What I wish to highlight are some of the lessons to be learnt from the 4-hour (yes 4-hour !) interview with Mr. Lim. Below is a summary of what I have learnt from Mr. Lim's years of experience and wisdom:-

1) Dangers in small-cap sector - Mr. Lim warned that many small-cap (penny) stocks had run up a lot over the past few weeks. This is due to investor optimism and speculation running rampant and much of the potential has been priced in, meaning that risks proportionately increase as prices go higher. He says that all it takes is one piece of negative or bad news to send the entire stock price crashing, as free float can be very small for such companies. Lesson Learnt: Buy stocks with solid fundamentals, and maintain a margin of safety.

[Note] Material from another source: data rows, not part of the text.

/-- R84, R243, R253, R259, R269 to R271, R281, R368, R369, R427 (spec/04, 10, 11, 16, 20): ten instructions and events, each where nothing
stops it: the oldest queued store performs, the oldest message arrives, XWAIT gives its status words, WPSET and WPCLR change a watchpoint,
TLBI removes translations, and a multiply enters the engine's queue with its rows to come. -/
def Obligations.RemainingCompletions : Prop :=
  (∀ (s : State) (k : Nat) (e : StoreEnt) (es : List StoreEnt),
  (s.thread k).storeQ = e :: es → e.window = none →
  let st := (s.thread k).stand
  let s1 := s.updThread k (fun t => Thread.wakeExit { t with storeQ := es })
  s1.placeLive e.loc = true → s1.partialBad e.loc e.bytes.length = false →
  exec (.storeDrain k) s = .next (s1.perform (some (s1.coreOf st)) (s1.keyOf (s1.vfOf st)) e.loc e.bytes e.label))
  ∧ (∀ (s : State) (k r : Nat) (st : Stand), s.stands.get? k = some st →
  ((s.circuit k r).flight = [] → exec (.messageArrival k r) s = .next s)
  ∧ (∀ m ms, (s.circuit k r).flight = m :: ms → ∃ t, exec (.messageArrival k r) s = .next t
    ∧ t.circuit k r = ⟨ms, (s.circuit k r).waiting ++ [m]⟩ ∧ (∀ j, j ≠ r → t.circuit k j = s.circuit k j)
    ∧ t = { s with stands := t.stands }))
  ∧ (∀ (f : YFmt) (s : State) (gp : BitVec 3) (ex : List Nat),
  let k := f.s 0 3
  s.Runs (.xwait f) gp ex → s.ordered = true → (∀ l ∈ ex, s.raiseTok gp [] l = none) →
  (∀ l ∈ ex, ((s.lane l).sb k).count = 0 ∧ ((s.lane l).sb k).code ≠ 1 ∧ (f.s 3 1 = 1 → ((s.lane l).sb k).code = 0)) →
  let s1 := ex.foldl (fun x l => x.updLane l (fun t => t.setSb k { t.sb k with code := 0, ring := 0, info := 0 })) s
  exec (.xwait f) s = .next ((if f.s 3 1 = 1 then s1 else s1.commit ex [.v f.rd 1] (s1.labelL gp.toNat ex 0 0)
    (ex.map (fun l => (l, [Out.val (((s.lane l).sb k).info.toNat + ((s.lane l).sb k).ring.toNat * 2 ^ 16
      + ((s.lane l).sb k).code.toNat * 2 ^ 24)])))).advance s.cur.lanes))
  ∧ (∀ (f : SFmt) (s : State) (gp : BitVec 3) (l : Nat) (ls : List Nat),
  let scope := bits f.imm.toNat 0 3
  let idx := bits f.imm.toNat 3 5
  (s.Runs (.wpset f) gp (l :: ls) → (∀ m ∈ l :: ls, s.raiseTok gp [.v f.ra 4] m = none) →
    exec (.wpset f) s = .next (State.advance (if scope = 0 then (l :: ls).foldl (fun x m => x.updLane m (fun t =>
        { t with wps := t.wps.insert idx ((x.lane m).watchpoint f.ra) })) s
      else s.setWatch l scope idx (some ((s.lane l).watchpoint f.ra))) s.cur.lanes))
  ∧ (s.Runs (.wpclr f) gp (l :: ls) → (∀ m ∈ l :: ls, s.raiseTok gp [] m = none) →
    exec (.wpclr f) s = .next (State.advance (if scope = 0 then (l :: ls).foldl (fun x m => x.updLane m (fun t =>
        { t with wps := t.wps.erase idx })) s
      else s.setWatch l scope idx none) s.cur.lanes)))
  ∧ (∀ (f : SFmt) (s : State) (gp : BitVec 3) (l : Nat) (ls : List Nat),
  let v := s.vfOf s.curStand
  let page := (s.lane l).regNat f.ra 2 % 2 ^ 56 / 0x10000
  s.Runs (.tlbi f) gp (l :: ls) → (∀ m ∈ l :: ls, s.groupTok gp (tlbiSrcs f) [] (l = m) m = none) →
  s.pastTranslation s.cur.core v (((s.coreAt s.cur.core).tlb.filter (tlbiHits f v page)).flatMap (s.framesOf s.cur.core)) = false →
  exec (.tlbi f) s = .next ((s.updCore s.cur.core (fun c => { c with
    tlb := c.tlb.filter (fun e => !(e.vf = v && (f.s 0 1 = 1 || e.vpn = page))) })).advance s.cur.lanes))
  ∧ (∀ (f : XFmt) (s s1 : State) (gp : BitVec 3) (l : Nat) (ls : List Nat) (a : Accepted)
  (i : Instr) (kind : MKind), (i, kind) ∈ [(Instr.mma f, MKind.mma), (.mmasp f, .mmasp), (.mconv f, .mconv), (.mmar f, .mmar)] →
  s.Runs i gp (l :: ls) → s.accepting (l :: ls) = false → (∀ m ∈ l :: ls, s.groupTok gp (XFmt.mmaSrcs f kind) [] (l = m) m = none) →
  State.mmaCheck f kind s l (l :: ls) = (.ok a, s1) → s1.continued (l :: ls) = none →
  let w := s1.laneWho l
  let s2 := a.dest.foldl (fun x t => x.touchAll w t true) ((a.scales ++ [a.shape, a.svec, a.bvec]).foldl (fun x t => x.touchAll w t false) s1)
  let v1 := s2.readVec s1.curStand a.svec
  let v2 := v1.2.readVec s1.curStand a.bvec
  v1.1.2.2 = false → v2.1.2.2 = false → a.shape.any (fun p => s1.badSpan p.1.loc 64) = false →
  ∃ t o, exec i s = .next t ∧ (t.quadAt v2.2.cur.quadKey).matrix.queue.getLast? = some o
    ∧ o.kind = kind ∧ o.cfg = a.cfg ∧ o.eblock = a.ep ∧ o.last = a.cfg.m ∧ o.accepted = 0 ∧ o.rows = [] ∧ o.lanes.map Prod.fst = l :: ls
    ∧ o.tok = f.token ∧ o.dreg = f.rd ∧ o.areg = f.ra ∧ o.acc = f.rj ∧ o.macs = f.macros ∧ o.clear = decide (f.s 0 1 = 1)
    ∧ o.svec = v1.1.1 ∧ o.bvec = v2.1.1)
end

2) Higher Rentals for Businesses - Higher property prices equates higher costs of rental as well, especially for companies with offices in "prime" areas such as Orchard Road or Raffles Place. This will be a severe drain on profits if property prices continue to soar, and investors should take note of the % which rental expenses take up in the Profit and Loss Statement. Lesson Learnt: Watch the company's profit and loss statement for increased costs as a result of higher property prices.

3) "Don't Gear, Don't Gamble" - Another prudent piece of advice from Mr. Lim is not to gear (meaning take on more debt) and not to gamble (punting/speculating on equities and property). During bull markets, most new investors sign up for margin accounts in order to make use of leverage in order to magnify their gains. This is highly risky as a sudden drop in prices would mean mounting debts which may be in excess of their net worth. Lesson Learnt: Do not let rising prices mislead you, it is a sign of higher risks in the market and one should be even more wary. Do not leverage and always maintain sufficient cash balance for emergencies.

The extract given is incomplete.